The XLNet [ 7 ] and GPT (Generative Pre-trained Transformer) [ 8 ] models are two other prominent advancements in the field of natural language processing (NLP). Both models have made use of transformers and self-supervised learning techniques, leading to significant contributions to language understanding and generation tasks. Gururangan [ 9 ] built separate pretrained models for specific domains with a universal language model ROBERTA on four domains (biomedical and computer science publications, news and reviews) and eight classification tasks (two in each domain). Their experiments showed that continued pre-training with additional corpus on the domain consistently improves performance on tasks from the target domain, in both high- and low-resource settings.

2.2. Knowledge Base Construction

Kalo [10] introduced a composite query-answering architecture that integrates knowledge graphs with the BERT masked language model to augment the precision of query outcomes. This approach fuses the structural and semantic attributes of knowledge graphs with the textual knowledge from language models. The model uses multiple MASK tokens to predict tokens. And then find the most likely entities from the combinations of the individual predictions. Li [ 6 ] is the winner of the LM-KBC 2023. They proposed a model based on BERT-large-cased, to improve performance in the following three aspects: (1) LM representation of masked object tokens;(2) entity generator; (3) candidate object selection. The author used additional triples to train the language model and therefore, leading significant improvement. The skills related to prompting can be categorized into four types: (1) incorporating type information to entities; (2) simplifying and condensing prompts; (3) generating prompts by extracting relevant sentences from Wikipedia; (4) selecting diferent prompts for the same relation based on the type of entity. Besides, they remove pronouns and determiners from the candidates and find the optimal threshold of each object-relation pair and use the original score of the predictions rather than softmax.

the country Canada borders the country [mask]

3. Model

In Figure 2, we provide an overview of our framework. We introduce the Token Recode method, which modify the token embedding layer and output embedding layer, to be able to encode and predict the object entities with multiple tokens. The modified BERT is named the Vocabulary Expandable BERT (VE-BERT). In Token Recode layer, we first initialize the token embeddings and output embeddings for multi-token entities in a well-known Language Model, specifically ”bert-base-cased” as referenced within this work. We re-pretrain the VE-BERT based filled-masked model, using a corpus sourced from the Wikipedia pages, called WikiCorpus. Sentences are chosen for pretraining based on how frequently the entities from our WikiData-derived vocabulary appear together in the sentence. We describe the details about the vocabulary generation in the following subsection. Finally, we disambiguate the predicted entities by WikiData-API.

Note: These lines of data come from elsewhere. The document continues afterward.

/-- Writes one byte; the write-back of a corrected word that waits is cancelled (R148). -/
def Memory.write (m : Memory) (k : Nat) (b : Byte) : Memory :=
  { m with bytes := kset 0 m.bytes k b, backs := sdel (codeWord (k / 8)) m.backs }

/-- Writes bytes from a key on. -/
def Memory.writeN (m : Memory) (k : Nat) : List Byte → Memory
  | [] => m
  | b :: t => (m.write k b).writeN (k + 1) t

/-- R149: words wholly written lose their poison, words partly written keep it. -/
def Memory.unpoison (m : Memory) (k n : Nat) : Memory :=
  { m with poisoned := m.poisoned.filter (fun w => !(decide (k ≤ 8 * w) && decide (8 * w + 8 ≤ k + n))) }

/-- A write of bytes (R149). -/
def Memory.store (m : Memory) (k : Nat) (l : List Byte) : Memory := (m.writeN k l).unpoison k l.length

/-- Bank number and region of a word: Pod scratchpads 16 each from 0, Pip locals from 400, Hoard banks from 500,
I/O-die banks from 548, times 4,096, plus the row div 64 (R150, R151, R158). The split of the I/O-die buffers over
their banks is not stated and follows the scratchpad's (log 9). -/
def regionOf (w : Nat) : Nat :=
  let k := 8 * w
  let off := fld k 43 0
  match k / 2 ^ 44 with
  | 1 => (fld k 43 39 * 16 + fld k 38 0 / 64 % 16) * 4096 + fld k 38 0 / 1024 / 64
  | 2 => (500 + off / 64 % 48) * 4096 + off / 3072 / 64
  | 4 =>
    -- the 4 MiB of NAND staging follow the 8 MiB of output buffers in the banks
    let o := if off < 0x1000000 then off else off - 0x800000
    (548 + o / 64 % 8) * 4096 + o / 512 / 64
  | 5 => (400 + fld k 43 20) * 4096 + fld k 19 0 / 64 / 64
  | _ => 4096 * 4096

/-- The word lies in a region marked faulty, so every later read of it is poisoned (R160). -/
def Memory.faultyWord (m : Memory) (w : Nat) : Bool := m.faulty.contains (regionOf w)

/-- A read of the word delivers poison (R148, R160). -/
def Memory.poisonedWord (m : Memory) (w : Nat) : Bool := m.poisoned.contains w || m.faultyWord w

/-- Some word of a range delivers poison. -/
def Memory.poisonIn (m : Memory) (k n : Nat) : Bool :=
  m.poisoned.any (fun w => k < 8 * w + 8 && 8 * w < k + n) ||
    (!m.faulty.isEmpty && (List.range (n / 8 + 2)).any (fun i => decide (8 * (k / 8 + i) < k + n) && m.faultyWord (k / 8 + i)))

/-- Writes to memory by key. -/
def Dev.store (d : Dev) (k : Nat) (l : List Byte) : Dev := { d with mem := d.mem.store k l }

/-- Reads bytes at a device address; bytes at an invalid address read 0. -/
def Dev.loadA (d : Dev) (own : Option Nat) (a : Nat) : Nat → List Byte
  | 0 => []
  | n + 1 => (match d.addrKey own a with | some k => d.mem.read k | none => 0) :: d.loadA own (a + 1) n

/-- Writes bytes at a device address, byte by byte through the windows; bytes at an invalid address are not written. -/
def Dev.putA (d : Dev) (own : Option Nat) (a : Nat) : List Byte → Dev
  | [] => d
  | b :: t =>
    (match d.addrKey own a with
      | some k => { d with mem := d.mem.write k b }
      | none => d).putA own (a + 1) t

/-- Keys of the bytes at a device address. -/
def Dev.keysA (d : Dev) (own : Option Nat) (a n : Nat) : List Nat := (List.range n).filterMap (fun i => d.addrKey own (a + i))

/-- R149: words that the listed bytes cover wholly lose their poison. -/
def Memory.heal (m : Memory) (keys : List Nat) : Memory :=
  { m with poisoned := m.poisoned.filter (fun w => !((List.range 8).all (fun i => keys.contains (8 * w + i)))) }

/-- A write of bytes at a device address (R149). -/
def Dev.storeA (d : Dev) (own : Option Nat) (a : Nat) (l : List Byte) : Dev :=
  let d := d.putA own a l
  if d.mem.poisoned.isEmpty then d else { d with mem := d.mem.heal (d.keysA own a l.length) }

/-- A 64-bit word at a device address, little-endian (log 9). -/
def Dev.loadW (d : Dev) (own : Option Nat) (a : Nat) : Word := BitVec.ofNat 64 (leNat (d.loadA own a 8))

/-- `n` words from a device address on. -/
def Dev.loadWs (d : Dev) (own : Option Nat) (a : Nat) : Nat → List Word
  | 0 => []
  | n + 1 => d.loadW own a :: d.loadWs own (a + 8) n

/-- Counter of [2031] that a word's memory counts in, by key (R148, R165). -/
def memUnit (code w : Nat) : Nat :=
  let k := 8 * w
  match k / 2 ^ 44 with
  | 1 => fld k 43 39
  | 2 => 25
  | 3 => 27 + ddrChannel code (fld k 43 0)
  | 4 => 26
  | 6 => fld k 43 20
  | _ => fld k 43 20 / 4
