/-- R37: a time in ns moved from one scale to another; true is the scale after the first-lock step. -/
def Dev.toScale (d : Dev) (old new : Bool) (t : Int) : Int :=
  if old = new then t else if new then t + d.deltaNs else t - d.deltaNs

/-- R37: a time taken before the first-lock step, on the present scale. -/
def Dev.onScale (d : Dev) (epoch : Bool) (t : Int) : Int := if d.time.epoch = true ∧ epoch = false then t + d.deltaNs else t

/-- The time of a stamp in ps on the present scale (R37). -/
def Dev.stampPsNow (d : Dev) (s : BitVec 96) : Int :=
  stampPs s + (if d.time.epoch = true ∧ stampEpoch s = false then d.time.delta * 1000 / 2 ^ 32 else 0)

/-! ## Domains -/

/-- A time domain by name. -/
def Dev.dom (d : Dev) : Dom → Domain
  | .a => d.time.domA
  | .b => d.time.domB

/-- Updates a time domain. -/
def Dev.setDom (d : Dev) (x : Dom) (v : Domain) : Dev :=
  match x with
  | .a => { d with time := { d.time with domA := v } }
  | .b => { d with time := { d.time with domB := v } }

/-- Index of a domain's objects. -/
def domIdx : Dom → Nat
  | .a => 0x4010
  | .b => 0x4011

/-- The other domain. -/
def domOther : Dom → Dom
  | .a => .b
  | .b => .a

/-- Lock threshold in 2^−32 ns. -/
def Dev.lockThr (d : Dev) : Int := (d.cfg 0x4000 8 * 2 ^ 32 : Nat)

/-- R41: the estimates freed of the counter's own steering since they were taken, as (tick, offset). -/
def Dev.corrected (d : Dev) (v : Domain) : List (Int × Int) :=
  v.ests.map (fun e => ((e.tick : Int), e.offset - (d.steered - e.adj)))

/-- Sums of the least-squares line: n, Σx, Σy, A = nΣxy − ΣxΣy, B = nΣx² − (Σx)². -/
def lineSums (l : List (Int × Int)) : Int × Int × Int × Int × Int :=
  let n : Int := l.length
  let x0 := (l.headD (0, 0)).1
  let sx := l.foldl (fun a p => a + (p.1 - x0)) 0
  let sy := l.foldl (fun a p => a + p.2) 0
  let sxy := l.foldl (fun a p => a + (p.1 - x0) * p.2) 0
  let sxx := l.foldl (fun a p => a + (p.1 - x0) * (p.1 - x0)) 0
  (n, sx, sy, n * sxy - sx * sy, n * sxx - sx * sx)

/-- The residuals of the line, each times n·B; with no extent in time, the offsets' own differences times n. -/
def residuals (l : List (Int × Int)) : List Int × Int :=
  let (n, sx, sy, a, b) := lineSums l
  let x0 := (l.headD (0, 0)).1
  if b = 0 then (l.map (fun p => n * p.2 - sy), n)
  else (l.map (fun p => b * (n * p.2 - sy) - a * (n * (p.1 - x0) - sx)), n * b)

/-- Largest of a list less its smallest. -/
def spanI (l : List Int) : Int := l.foldl max (l.headD 0) - l.foldl min (l.headD 0)

/-- R41: the spread of the last 8 estimates is at most `bound` 2^−32 ns. -/
def Dev.spreadWithin (d : Dev) (v : Domain) (bound : Int) : Bool :=
  let (r, s) := residuals (d.corrected v)
  decide (spanI r ≤ bound * s)

/-- [4010.06]: domain rate less counter rate, ppb, from the fitted line, rounded down (log 10). -/
def Dev.rateOf (d : Dev) (v : Domain) : Int :=
  let (_, _, _, a, b) := lineSums (d.corrected v)
  let line : Int := if b = 0 then 0 else a * 1000000000 / (b * (nominalInc : Int))
  line - ((d.time.inc.toNat : Int) - nominalInc) * 1000000000 / nominalInc

/-- R38: the port whose Announce carries the better (smaller) system identity; a tie goes to HOST0. -/
def betterPort (a0 a1 : Option Announced) : Option Nat :=
  match a0, a1 with
  | none, none => none
  | some _, none => some 0
  | none, some _ => some 1
  | some x, some y => if y.identity < x.identity then some 1 else some 0

/-- Ticks of an interval of 2^i s. -/
def intervalTicks (i : Int) : Nat := if 0 ≤ i then sTicks (2 ^ i.toNat) else sTicks 1 / 2 ^ (-i).toNat

/-- R38: an Announce still counts: fewer than announceReceiptTimeout = 3 of its intervals have passed. -/
def Announced.live (tick : Nat) (a : Announced) : Bool := decide (tick < a.tick + 3 * intervalTicks a.interval)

We then fine-tune this filled-masked model using the training set provided within the challenge and use the model to predict the object candidates for the validation set and test set. In Inference step, we select the best thresholds for relation types based on the performance on the validation set, and use the selected thresholds to predict the object candidates for the test set. In addition, for the relations ”PersonHasNumberOfChildren” and ”SeriesHasNumberOfEpisodes”, which have numbers in their range, we check whether the resulting candidates for an object is a number.

3.1. Vocabulary

We categorized the entity by their roles in a triple (subject or object) as shown in Table 1.

We created a task-specific vocabulary using entities from the challenge dataset (i.e., training, validation and test set ). Additionally, we extended the entity set from WikiData Knowledge Graph. We queried all the entities that has at least one relation listed in the challenge dataset. Table 2 gives the number of collected entities for each type in the vocabulary.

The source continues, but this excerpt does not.